See Bowen, Historical Sketch of the Isle of Orleans, 25. ]

The attenuated colony, replenished by some straggling bands of the same nation, and still numbering several hundred persons, was removed to Quebec after the inroad in 1656, and lodged in a square inclosure of palisades close to the fort. [ In a plan of Quebec of 1660, the "Fort des Hurons" is laid down on a spot adjoining the north side of the present Place d'Armes. ] Here they remained about ten years, when, the danger of the times having diminished, they were again removed to a place called Notre-Dame de Foy, now Ste. Foi, three or four miles west of Quebec. Six years after, when the soil was impoverished and the wood in the neighborhood exhausted, they again changed their abode, and, under the auspices of the Jesuits, who owned the land, settled at Old Lorette, nine miles from Quebec.

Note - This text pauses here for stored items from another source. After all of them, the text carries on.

/-- A command word is its two fields, one above the other. -/
theorem eq_append_iff_fields {w : Word} {hi : BitVec 28} {lo : BitVec 4} : w = hi ++ lo ↔ w.extractLsb' 4 28 = hi ∧ w.extractLsb' 0 4 = lo := by
  have hhi := hi.isLt
  have hlo := lo.isLt
  have hw := w.isLt
  simp only [← BitVec.toNat_inj, BitVec.extractLsb'_toNat, toNat_append_eq_add, Nat.shiftRight_eq_div_pow]
  omega

theorem decode_encode_iff {w : Word} {i : Instr} : decode w = .ok i ↔ w = encode i := by
  rw [decode_eq_ok_iff]
  exact eq_append_iff_fields.symm

theorem exists_decode_iff {w : Word} :
    (∃ i, decode w = .ok i) ↔ w.extractLsb' 4 28 = 0#28 ∧ 1 ≤ (w.extractLsb' 0 4).toNat ∧ (w.extractLsb' 0 4).toNat ≤ 8 := by
  simp only [decode_eq_ok_iff, ← opcodeInstr_eq_some_iff, exists_and_left]
  rw [← Option.isSome_iff_exists, opcodeInstr_isSome]

/-- Settles O1: the decoder reads the two fields, and they make up the word. -/
theorem opcodeMapDecodes : Obligations.OpcodeMapDecodes :=
  ⟨rfl, rfl, rfl, rfl, rfl, rfl, rfl, rfl, fun _ _ => decode_encode_iff, fun _ => exists_decode_iff⟩

/-! An illegal word. -/

theorem acceptPhase_of_illegal {w : Word} (h : ∀ i, decode w ≠ .ok i) : acceptPhase w = .illegal := by
  unfold acceptPhase decode?
  cases hd : decode w with
  | ok i => exact absurd hd (h i)
  | error e => rfl

theorem phaseVisit_illegal {s : State} (h : s.phase = .illegal) : phaseVisit s = s.raise none ⟨.illegalCommand, 0⟩ := by
  rw [phaseVisit, h]

/-- There is no command to run whole where the word was illegal, even if its low bits are an opcode. -/
theorem fetched_illegal {s : State} (h : s.phase = .illegal) : s.fetched = none := by
  cases hf : s.fetched with
  | none => rfl
  | some i =>
    have howner := firstPhase_owner i
    rw [← phase_of_fetched hf, h] at howner
    cases howner

theorem coreStep_illegal {s : State} (hrst : s.rst = false) (h : s.phase = .illegal) :
    coreStep s = .next (s.raise none ⟨.illegalCommand, 0⟩) := by
  rw [coreStep, hrst, if_neg Bool.false_ne_true, fetched_illegal h, ← phaseVisit_illegal h]

theorem phaseStep_illegal {s : State} (hrst : s.rst = false) (h : s.phase = .illegal) :
    phaseStep s = .next (s.raise none ⟨.illegalCommand, 0⟩) := by
  rw [phaseStep, hrst, if_neg Bool.false_ne_true, phaseVisit_illegal h]

/-- Settles O2: acceptance selects the phase whose one move is the error completion of no command, so no buffer is cleared. -/
theorem illegalWordIsAcceptedAndFails : Obligations.IllegalWordIsAcceptedAndFails := by
  intro s w hrst hb hw
  have hillegal : ∀ i, decode w ≠ .ok i := fun i hi => by
    obtain ⟨hzero, hlow, hhigh⟩ := exists_decode_iff.1 ⟨i, hi⟩
    rcases hw with h | h | h
    · omega
    · omega
    · exact h hzero
  have hph : (s.accept w).phase = .illegal := acceptPhase_of_illegal hillegal
  rw [memWrite_reg, regWrite_cmd hb]
  exact ⟨hillegal, rfl, rfl, _, coreStep_illegal hrst hph, phaseStep_illegal hrst hph, rfl, rfl, rfl, rfl, rfl, rfl, rfl, rfl, rfl, rfl⟩

end Sys2Proof.Machine
end

section
/-! SUPPORT. The text encoding of a literal (30_encoding.md R100, R101): its four forms as arithmetic on the symbol's value, and reading a form back. -/

namespace Sys2Proof.Machine

theorem isScalar_iff (c : Sym) : isScalar c = true ↔ c.toNat ≤ 0x10FFFF ∧ ¬ (0xD800 ≤ c.toNat ∧ c.toNat ≤ 0xDFFF) := by
  simp only [isScalar, Bool.and_eq_true, Bool.not_eq_true', Bool.and_eq_false_iff, decide_eq_true_eq, decide_eq_false_iff_not, not_and_or]

/-- The field of `n` bits of a word at bit `k`, as a number. -/
theorem toNat_extractLsb' {m : Nat} (x : BitVec m) (k n : Nat) : (x.extractLsb' k n).toNat = x.toNat / 2 ^ k % 2 ^ n := by
  rw [BitVec.extractLsb'_toNat, Nat.shiftRight_eq_div_pow]

/-- The bytes of the four forms of R100, as numbers. -/
def utf8Form (v : Nat) : List Nat :=
  if v ≤ 0x7F then [v]
  else if v ≤ 0x7FF then [192 + v / 64, 128 + v % 64]
  else if v ≤ 0xFFFF then [224 + v / 4096, 128 + v / 64 % 64, 128 + v % 64]
  else [240 + v / 262144, 128 + v / 4096 % 64, 128 + v / 64 % 64, 128 + v % 64]

/-- Each form is a tag and the payload bits, byte by byte. -/
theorem utf8Enc_map_toNat (c : Sym) : (utf8Enc c).map BitVec.toNat = utf8Form c.toNat := by
  have hc := c.isLt
  unfold utf8Enc utf8Form
  split_ifs <;>
    simp only [List.map_cons, List.map_nil, toNat_append_eq_add, toNat_extractLsb', BitVec.toNat_ofNat, List.cons.injEq, and_true] <;> omega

Chaumonot was at this time their missionary. It may be remembered that he had professed special devotion to Our Lady of Loretto, who, in his boyhood, had cured him, as he believed, of a distressing malady. [ See ante, chapter 9 (p. 102). ] He had always cherished the idea of building a chapel in honor of her in Canada, after the model of the Holy House of Loretto,--which, as all the world knows, is the house wherein Saint Joseph dwelt with his virgin spouse, and which angels bore through the air from the Holy Land to Italy, where it remains an object of pilgrimage to this day. Chaumonot opened his plan to his brother Jesuits, who were delighted with it, and the chapel was begun at once, not without the intervention of miracle to aid in raising the necessary funds. It was built of brick, like its original, of which it was an exact facsimile; and it stood in the centre of a quadrangle, the four sides of which were formed by the bark dwellings of the Hurons, ranged with perfect order in straight lines. Hither came many pilgrims from Quebec and more distant settlements, and here Our Lady granted to her suppliants, says Chaumonot, many miraculous favors, insomuch that "it would require an entire book to describe them all."

[ "Les graces qu'on y obtient par l'entremise de la Mere de Dieu vont jusqu'au miracle. Comme il faudroit composer un livre entier pour decrire toutes ces faveurs extraordinaires, je n'en rapporterai que deux, ayant ete temoin oculaire de l'une et propre sujet de l'autre."--Vie, 95.

The removal from Notre-Dame de Foy took place at the end of 1673, and the chapel was finished in the following year. Compare Vie de Chaumonot with Dablon, Relation, 1672-73, p. 21; and Ibid., Relation 1673-79, p. 259. ]

But the Hurons were not destined to remain permanently even here; for, before the end of the century, they removed to a place four miles distant, now called New Lorette, or Indian Lorette. It was a wild spot, covered with the primitive forest, and seamed by a deep and tortuous ravine, where the St. Charles foams, white as a snow-drift, over the black ledges, and where the sunlight struggles through matted boughs of the pine and fir, to bask for brief moments on the mossy rocks or flash on the hurrying waters. On a plateau beside the torrent, another chapel was built to Our Lady, and another Huron town sprang up; and here, to this day, the tourist finds the remnant of a lost people, harmless weavers of baskets and sewers of moccasins, the Huron blood fast bleaching out of them, as, with every generation, they mingle and fade away in the French population around.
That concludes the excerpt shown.